TASK STATEMENT: When the line containing "its budget. -/" is found in the data below, copy it and each line after it through the line containing "theorem test_lasts_hw : ∀", exactly and with no others.

[MATERIAL FOR THE TASK Boundary: Start]

/-- The conditions the statements about RefFRAM share. -/
abbrev FramReady (s : State) : Prop :=
  Admitted s ∧ BusReady s ∧ s.bus.wiring = .fram ∧ s.params.opc.Distinct ∧ Memory.wf s.bus.chip.mem = true ∧
    widthOf s.addrW = some s.bus.chip.params.aw

/-- P1's device with its latch set, in hardware mode with a bounded peripheral, and with a stream. -/
def hwAccepting : State := { hw .fram { p1 with wel := true } (some 5) with wdat := [0xDE, 0xAD] }
/-- The same in software mode. -/
def swAccepting : State := { sw .fram { p1 with wel := true } with wdat := [0xDE, 0xAD] }

/-- Both engines last for any number of exchanges; a bounded peripheral lasts for exactly its budget. -/
theorem test_lasts_sw : ∀ n, engineLasts n (sw .fram p1) = true := fun _ => rfl
theorem test_lasts_hw : ∀ n, engineLasts n (hw .fram p1 none) = true := fun _ => rfl
theorem test_lasts_edge : engineLasts 5 (hw .fram p1 (some 5)) = true ∧ engineLasts 6 (hw .fram p1 (some 5)) = false := by
  decide

theorem test_witness_DecodeEncodeRoundTrip : Opcodes.default.Distinct ∧ (Instr.wireRead .w3 0xFFFFFF).wellFormed = true ∧
    widthMatches .w3 (.wireRead .w3 0xFFFFFF) = true ∧ (Instr.wireWrite .w1 0xFF [0]).wellFormed = true ∧
    widthMatches .w1 (.wireWrite .w1 0xFF [0]) = true := by decide
theorem test_witness_FrameHasOneMeaning :
    decode .default 0 .w2 (.frame [0x02, 0xFF, 0xFF]) = .ok (.wireWrite .w2 0xFFFF []) := by decide
/-- Every row of R97's table has a word, `cmd_en` set and clear. -/
theorem test_witness_CommandWordTable_rows :
    ∀ k : BitVec 4, cmdOp (0#1 ++ k) = k ∧ cmdEn (0#1 ++ k) = false ∧ cmdOp (1#1 ++ k) = k ∧ cmdEn (1#1 ++ k) = true := by
  decide
/-- Both sides of code 10, and code 3. -/
theorem test_witness_CommandWordTable : (cmdOp 0b11001).toNat < 10 ∧ 10 ≤ (cmdOp 0b01010).toNat ∧
    (cmdOp 0b10101).toNat ≠ 3 ∧ cmdOp 0b00101 = cmdOp 0b10101 ∧
    decodeCommand { word := 0b10011, addr := 0, data := 0, count := 0 } ≠
      decodeCommand { word := 0b00011, addr := 0, data := 0, count := 0 } := by decide
/-- The first and the last byte of a three-byte field; the smallest and largest width registers around 1, 2, 3. -/
theorem test_witness_AddressFieldBytes : 2 < AddrWidth.w3.bytes ∧ widthOf 1 = some .w1 ∧ widthOf 3 = some .w3 ∧
    widthOf 0 = none ∧ widthOf 4 = none := by decide
theorem test_witness_InvAtReset : Memory.wf p1.mem = true ∧ Memory.wf [(0, 1), (65535, 0xFF)] = true := by decide

/-- The word the host presents. -/
def word (w : BitVec 5) : Encoded := commandOf w 0 0 0

theorem test_witness_StepRunsDecoded :
    ∃ (s : State) (e : Entry) (rest : List Entry) (i : Instr),
      s.busy = false ∧ s.inbox = e :: rest ∧ decodeInput s e.enc = .ok i :=
  ⟨State.reset.withFetchWord 5 0, { agent := .primary, enc := word 0 }, [], .begin, rfl, rfl, by decide⟩
theorem test_witness_IdleBlockWaits : State.reset.busy = false ∧ State.reset.inbox = [] := by decide
theorem test_witness_ReservedCommandWord :
    ∃ (s : State) (c : Command), s.busy = false ∧ s.inbox = [{ agent := .primary, enc := .command c }] ∧
      10 ≤ (cmdOp c.word).toNat ∧ s.params.conduct = .strict ∧ (free s).params.conduct = .hardware :=
  ⟨State.reset.withFetchWord 5 10, { word := 10, addr := 0, data := 0, count := 0 }, rfl, rfl, by decide, rfl, rfl⟩
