-- ==== Sys2Proof/Decode.lean ====
section
/-! DEFINITION. The decoder of spec/03_encoding.md R56 to R81 with the field tables of every chapter, total on any
words, and after it the encoder from the same tables. A word is read by taking its fields (R57, R58), choosing the
constructor of its opcode (R79), and then asking that the instruction so read is well formed and that its own encoding
is the words that were read: a reserved bit, an unused field or a wrong length fails there (R67, R80). -/

namespace Sys2Proof

open Sys2Proof.Machine

/-- Why a word is not an instruction (R81, steps 2 to 4b). -/
inductive DecodeError where
  | fetchSplit
  | padWord
  | badPad
  | illegalOpc
  | illegalEnc
  deriving DecidableEq, Repr

/-- The fields of an instruction (R57, R58): numbers below the field's bound. -/
structure Fields where
  opc : Nat
  hdr : Hdr
  d : Nat
  a : Nat
  moda : Nat
  b : Nat
  c : Nat
  modb : Nat
  lit : Nat
  deriving DecidableEq, Repr

/-- R63: the operand that a 12-bit field names. -/
def opnd (x : Nat) : Opnd :=
  if x < 0x400 then .v (BitVec.ofNat 10 x)
  else if x < 0x800 then .o (BitVec.ofNat 3 x)
  else if x < 0xC00 then .z (BitVec.ofNat 1 x)
  else if x < 0xD00 then .s (BitVec.ofNat 8 x)
  else if x < 0xE00 then .imm (BitVec.ofNat 8 x)
  else .sr (BitVec.ofNat 8 x)

/-- R63: the 12-bit field that names an operand. -/
def Opnd.bits : Opnd → Nat
  | .v n => n.toNat
  | .o n => 0x400 + n.toNat
  | .z n => 0x800 + n.toNat
  | .s n => 0xC00 + n.toNat
  | .imm n => 0xD00 + n.toNat
  | .sr n => 0xE00 + n.toNat

/-- The length in words of each assigned opcode (R79), `none` for an unassigned one. -/
def opcWords (opc : Nat) : Option Nat :=
  if opc ≤ 0x01C then some (if [0x001, 0x003, 0x00B, 0x013].contains opc then 3 else 2)
  else if 0x040 ≤ opc && opc ≤ 0x04C then
    some (if [0x046, 0x047, 0x04A].contains opc then 3 else if opc == 0x049 then 4 else 2)
  else if 0x080 ≤ opc && opc ≤ 0x09E then
    some (if [0x08B, 0x091, 0x092, 0x093, 0x099].contains opc then 2 else if opc == 0x09A then 4 else 3)
  else if 0x100 ≤ opc && opc ≤ 0x119 then
    some (if [0x106, 0x107, 0x10E, 0x10F, 0x110, 0x111, 0x112, 0x113, 0x114, 0x115].contains opc then 2 else 3)
  else if 0x180 ≤ opc && opc ≤ 0x188 then some (if [0x186, 0x187].contains opc then 2 else 3)
  else if 0x1C0 ≤ opc && opc ≤ 0x1D2 then
    some (if [0x1C8, 0x1C9].contains opc then 4 else if [0x1CA, 0x1CB, 0x1CC, 0x1CF, 0x1D2].contains opc then 2 else 3)
  else if 0x240 ≤ opc && opc ≤ 0x246 then some (if opc ≤ 0x241 then 4 else 2)
  else if 0x280 ≤ opc && opc ≤ 0x28D then
    some (if [0x28A, 0x28B].contains opc then 4
      else if [0x280, 0x281, 0x284, 0x285, 0x28C].contains opc then 2 else 3)
  else if 0x300 ≤ opc && opc ≤ 0x305 then
    some (if [0x301, 0x302].contains opc then 4 else if opc == 0x305 then 2 else 3)
  else if 0x340 ≤ opc && opc ≤ 0x346 then some (if opc ≤ 0x343 then 4 else 2)
  else none

/-- R57: the fields of word 0 beside LEN and OPC. -/
def hdrOf (w : Nat) : Hdr :=
  { stall := BitVec.ofNat 4 (fld w 12 4), y := bitOf w 16, gp := BitVec.ofNat 3 (fld w 17 3), gn := bitOf w 20,
    wsb := BitVec.ofNat 3 (fld w 21 3), wait := BitVec.ofNat 6 (fld w 24 6) }

/-- R57, R58: the fields of up to four words. -/
def fieldsOf (w0 w1 w2 w3 : Nat) : Fields :=
  { opc := fld w0 2 10, hdr := hdrOf w0, d := fld w1 0 12, a := fld w1 12 12, moda := fld w1 24 8,
    b := fld w2 0 12, c := fld w2 12 12, modb := fld w2 24 8, lit := w3 }

def Fields.w1 (f : Fields) : Nat := f.d + 2 ^ 12 * f.a + 2 ^ 24 * f.moda
def Fields.w2 (f : Fields) : Nat := f.b + 2 ^ 12 * f.c + 2 ^ 24 * f.modb

/-- R57: word 0 of an instruction of `len` words. -/
def Fields.w0 (f : Fields) (len : Nat) : Nat :=
  (len - 2) + 2 ^ 2 * f.opc + 2 ^ 12 * f.hdr.stall.toNat + 2 ^ 16 * b2n f.hdr.y + 2 ^ 17 * f.hdr.gp.toNat
    + 2 ^ 20 * b2n f.hdr.gn + 2 ^ 21 * f.hdr.wsb.toNat + 2 ^ 24 * f.hdr.wait.toNat

/-! Register numbers and modifiers read from a field, each total: a value the field does not admit is caught when the
instruction so read is encoded again. -/

def p3 (x : Nat) : BitVec 3 := BitVec.ofNat 3 x
def n4 (x : Nat) : BitVec 4 := BitVec.ofNat 4 x

def imodOf (x : Nat) : IMod := { wid := Wid.ofNat (x % 4), sgn := bitOf x 2, sat := bitOf x 3 }
def IMod.bits (m : IMod) : Nat := m.wid.ctorIdx + 4 * b2n m.sgn + 8 * b2n m.sat

def carryOf (x : Nat) : Carry := { pci := p3 (fld x 0 3), pco := p3 (fld x 3 3), nci := bitOf x 6 }
def Carry.bits (c : Carry) : Nat := c.pci.toNat + 8 * c.pco.toNat + 64 * b2n c.nci

def fmodOf (x : Nat) : FMod :=
  { rnd := Rnd.ofNat (x % 8), nega := bitOf x 3, negb := bitOf x 4, negc := bitOf x 5, absa := bitOf x 6, sat := bitOf x 7 }
def FMod.bits (m : FMod) : Nat :=
  m.rnd.ctorIdx + 8 * b2n m.nega + 16 * b2n m.negb + 32 * b2n m.negc + 64 * b2n m.absa + 128 * b2n m.sat

def fsetOf (x y : Nat) : FSetMod :=
  { cmp := FCmp.ofNat (fld x 0 4), nega := bitOf x 4, negb := bitOf x 5, absa := bitOf x 6, bop := Bop.ofNat (fld y 0 2) }
def FSetMod.bits (m : FSetMod) : Nat := m.cmp.ctorIdx + 16 * b2n m.nega + 32 * b2n m.negb + 64 * b2n m.absa

def xmodOf (x : Nat) : XMod := { sw := Sw.ofNat (x % 8), x64 := bitOf x 3 }
def XMod.bits (m : XMod) : Nat := m.sw.ctorIdx + 8 * b2n m.x64

def amodOf (x y : Nat) : AMod :=
  { op := AtomOp.ofNat (fld x 0 4), sgn := bitOf x 4, x64 := bitOf x 5, scope := Scope.ofNat (fld y 0 3),
    ord := Order.ofNat (fld y 3 2) }
def AMod.bitsA (m : AMod) : Nat := m.op.ctorIdx + 16 * b2n m.sgn + 32 * b2n m.x64
def AMod.bitsB (m : AMod) : Nat := m.scope.ctorIdx + 8 * m.ord.ctorIdx

def copyModOf (x y : Nat) : CopyMod :=
  { dsp := Spc.ofNat (fld x 0 2), ssp := Spc.ofNat (fld x 2 2), fix := bitOf y 3, ch := p3 (fld y 0 3) }
def CopyMod.bitsA (m : CopyMod) : Nat := m.dsp.ctorIdx + 4 * m.ssp.ctorIdx
def CopyMod.bitsB (m : CopyMod) : Nat := m.ch.toNat + 8 * b2n m.fix
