/-- R238: the blocks of the active lanes: the lanes with their words, and the flags. -/
def qntOf (e : Env) (rnd : Rnd) (k : BitVec 3) (a : Opnd) (act : Nat) : List (Nat × Nat) × Nat :=
  let f := fmtOf (e.fmt k.toNat (lowLane act))
  let block := fun b =>
    let ls := (lanesOf act).filter fun l => l / 32 == b
    let r := qntBlock f (e.mode rnd true) (ls.map fun l => (fp32.value (e.fin fp32 false false l a 0), e.lfsr l 1))
    (ls.zip r.1, r.2)
  ((block 0).1 ++ (block 1).1, orN (block 0).2 (block 1).2)
/-- R201, R238: the same for a span, whose one lane stands for blocks of some sizes, all of its items holding one value: its word
where every block gives the same, and `none` where they differ. -/
def qntSpan (e : Env) (rnd : Rnd) (k : BitVec 3) (a : Opnd) (sizes : List Nat) (l : Nat) : Option (List (Nat × Nat) × Nat) :=
  let f := fmtOf (e.fmt k.toNat l)
  let rs := sizes.map fun n => qntBlock f (e.mode rnd true) (List.replicate n (fp32.value (e.fin fp32 false false l a 0), e.lfsr l 1))
  let w := ((rs.head?.bind fun r => r.1.head?)).getD 0
  if rs.all fun r => r.1.all (· == w) then some ([(l, w)], rs.foldl (fun x r => orN x r.2) 0) else none

/-- R238: the effect, when the words and flags are there. -/
def qntPut (h : Hdr) (rnd : Rnd) (d : Opnd) (s : State) (e : Env) (act : Nat) (r : List (Nat × Nat) × Nat) : Out :=
  let val := fun l => ((r.1.find? fun p => p.1 == l).map (·.2)).getD 0
  let s := s.result e.g.uid h act .var (resOf d 1 (lowLane act) val) r.2
  { s := if e.mode rnd true == .rs then
      s.updGroup e.g.uid fun g => g.updLanes act fun l x => { x with lfsr := BitVec.ofNat 32 (e.lfsr l 1) }
    else s }

def execQnt (h : Hdr) (rnd : Rnd) (n4 : Bool) (d a : Opnd) (k : BitVec 3) (s : State) : Host.Outcome State Fault Refusal :=
  let i := Instr.qnt h rnd n4 d a k
  issue i (.own false fun s sp next =>
      if spanRs rnd sp || !sp.allU i.uses then none
      else
        -- where the blocks would give different words the span lowers, as for a trap
        s.runOnce i sp next (fmtChecked n4 k fun s e act =>
          match qntSpan e rnd k a (sp.blockSizes e.gr) (lowLane act) with
          | some r => qntPut h rnd d s e act r
          | none => { s, raises := e.raiseAll act .illegalEnc }))
    (fmtChecked n4 k fun s e act => qntPut h rnd d s e act (qntOf e rnd k a act)) s

/-! ### Applying block scales (R239) -/

def execScacc (h : Hdr) (rnd : Rnd) (nega : Bool) (d a b c : Opnd) (s : State) : Host.Outcome State Fault Refusal :=
  fpOp (.scacc h rnd nega d a b c) h (.fixed 6) d 1 (fun e l =>
    let x := e.w32 l b
    let ca := fld x 0 8
    let cb := fld x 8 8
    if ca == 0xFF || cb == 0xFF then (fp32.nanCode, flagInv)
    else
      let av := match fp32.value (e.fin fp32 false nega l a 0) with
        | .fin n m k => Fp.fin n m (k + ca + cb - 254)
        | v => v
      let mode := e.mode rnd false
      fp32.put mode 0 e.ftz (Fp.add (mode == .rd) av (fp32.value (e.fin fp32 false false l c 0)))) s

end Sys2Proof.Machine
end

[MATERIAL FOR THE TASK Boundary: End]

OUTPUT:
/-- Both engines last for any number of exchanges; a bounded peripheral lasts for exactly its budget. -/
theorem test_lasts_sw : ∀ n, engineLasts n (sw .fram p1) = true := fun _ => rfl
theorem test_lasts_hw : ∀ n, engineLasts n (hw .fram p1 none) = true := fun _ => rfl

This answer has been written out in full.